Required work: In the records below, the line with "def step (s" opens the range and the line with "let b := t.berth 0" closes it; print that range exactly and nothing else.

Dataset items
- - - - -

-- ==== Sys2Proof/Machine/Launch.lean ====
section
/-!
DEFINITION. Launch queues, admission, placement and retirement (R117, R118, R122 to R124, R213, R275, R348 to R350, R427, R457, R465).
-/
namespace Sys2Proof.Machine

/-! ## Launch records (R118) -/

def LaunchStatus.code : LaunchStatus → Nat
  | .placed => 0 | .nofit => 1 | .badrec => 2 | .noobj => 3 | .held => 4 | .fault => 5

/-- An entry point: even, and in the instruction region (R123). -/
def entryOk (region : List (Nat × Nat)) (pc : Nat) : Bool :=
  decide (pc < 2 ^ 48 ∧ pc % 2 = 0) && region.any fun r => decide (r.1 ≤ pc ∧ pc + 2 ≤ r.1 + r.2)

/-- The record's own fields, and its trap entry in the region (R107, R118, R123). -/
def recordOk (region : List (Nat × Nat)) (r : List Byte) : Bool :=
  recordFields r && (num r 6 2 % 2 == 0 || entryOk region (num r 0x28 8))

/-- Steps 1 of R123: fetches and checks a record, its handler table and its lists. -/
def State.fetchRecord (s : State) (p : Nat) (record : Word) : Except LaunchStatus Fetched :=
  match s.part? p with
  | none => .error .noobj
  | some x =>
    let va := (record.extractLsb' 0 48).toNat
    let inside (o : LoadedObject) : Bool := o.launches.any fun r => decide (r.1 ≤ va ∧ va + 320 ≤ r.1 + r.2)
    match x.objects.find? inside with
    | none => .error .noobj
    | some o =>
      if winOf record ≠ 4 ∨ tagOf record ≠ 0 ∨ va % 64 ≠ 0 then .error .noobj
      else
        match s.readVa p va 320 with
        | none => .error .noobj
        | some r =>
          let list (at_ n size : Nat) : Option (List (List Byte)) :=
            if 2 ^ 48 < num r at_ 8 + n * size then none else (s.readVa p (num r at_ 8) (n * size)).map fun bs => chunks size n bs
          match list 0x10 (num r 0xc 2) 32, list 0x18 (num r 0xe 2) 96, list 0x98 (num r 0x24 2) 8 with
          | some hs, some is, some bars =>
            let injects := is.map Inject.ofBytes
            let barriers := bars.map fun b => (num b 0 4, num b 4 4)
            let ext := (num r 8 1, num r 9 1, num r 10 1)
            let stages := stagesOf r
            let region := x.region
            let good := recordOk region r &&
              (hs.all fun h => handlerOk false h && entryOk region (num h 0 8)) &&
              (barriers.all fun b => decide (b.1 % 16 = 0 ∧ b.1 + 16 ≤ 0x20000 ∧ 1 ≤ b.2)) &&
              (injects.all fun i => decide (i.x < ext.1 ∧ i.y < ext.2.1 ∧ i.z < ext.2.2 ∧ i.count ≤ 8) && (lookup i.stage stages).isSome)
            if good then
              let axis (i : Nat) : Nat := num r (0x90 + 2 * i) 2
              .ok { ext := ext, auto := num r 6 2 / 2 % 2 == 1, handlers := hs, injects := injects, barriers := barriers,
                    energy := num r 0x20 4, trapEntry := BitVec.ofNat 48 (num r 0x28 8), capkey := BitVec.ofNat 64 (num r 0x30 8),
                    capoff := num r 0x38 4, stages := stages, prio := (natsFrom 0 12).map fun i => num r (0x80 + i) 1,
                    slices := (axis 0, axis 1, axis 2, axis 3), rings := ringsOf r, object := o.id }
            else .error .badrec
          | _, _, _ => .error .badrec
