-- ==== Sys2Proof/Machine/Step.lean ====
section
/-!
DEFINITION. One step of the device: an event that is due or chosen, one instruction of a ready berth, or the next cycle.
-/
namespace Sys2Proof.Machine

/-- One step. -/
def step (s : State) : Host.Outcome State Fault Refusal :=
  if s.halted then .fault .packageHalted
  else
    let s := { s with steps := s.steps + 1 }
    match s.nextEvent with
    | some (e, s) => e.run s
    | none => goOn s

/-- The parcels of the table's word, as the instruction store keeps them: the upper half first (R60). -/
def tableParcels (nbits w : Nat) : List (Nat × BitVec 16) :=
  if nbits ≤ 16 then [(0, BitVec.ofNat 16 w)] else [(0, BitVec.ofNat 16 (w / 2 ^ 16)), (1, BitVec.ofNat 16 w)]

/-- `s` with an instruction where step fetches its next one: launch 1 of partition 0 stands placed on the one tile 0, its instruction region
holds the words at address 0, and berth 0 runs a task there; no event comes before it. -/
def State.withFetchWord (s : State) (nbits w : Nat) : State :=
  let p := (s.part? 0).getD {}
  let l := (s.launch? 1).getD {}
  let t := s.tile 0
  let b := t.berth 0
  let c := b.ctx.getD {}
  let c : Ctx := { c with ctxnum := 1, pc := 0, replay := [] }
  let b : Berth := { b with ctx := some c, nextIssue := s.now, frozen := false, latch := none, spec := none }
  let t : Tile := { t with issuedAt := none, berths := #v[b, {}, {}, {}] }
  { s with
    halted := false, timed := [], agenda := [],
    parts := insertAt 0 { p with valid := true, objects := [{ id := l.object, regions := [(0, 8)], code := tableParcels nbits w }] } s.parts,
    launches := insertAt 1 { l with part := 0, regions := [(0, 8)] } s.launches,
    tiles := [(0, t)] }

end Sys2Proof.Machine
end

- - - - -

Response for this exercise:
def step (s : State) : Host.Outcome State Fault Refusal :=
  if s.halted then .fault .packageHalted
  else
    let s := { s with steps := s.steps + 1 }
    match s.nextEvent with
    | some (e, s) => e.run s
    | none => goOn s

/-- The parcels of the table's word, as the instruction store keeps them: the upper half first (R60). -/
def tableParcels (nbits w : Nat) : List (Nat × BitVec 16) :=
  if nbits ≤ 16 then [(0, BitVec.ofNat 16 w)] else [(0, BitVec.ofNat 16 (w / 2 ^ 16)), (1, BitVec.ofNat 16 w)]

/-- `s` with an instruction where step fetches its next one: launch 1 of partition 0 stands placed on the one tile 0, its instruction region
holds the words at address 0, and berth 0 runs a task there; no event comes before it. -/
def State.withFetchWord (s : State) (nbits w : Nat) : State :=
  let p := (s.part? 0).getD {}
  let l := (s.launch? 1).getD {}
  let t := s.tile 0
  let b := t.berth 0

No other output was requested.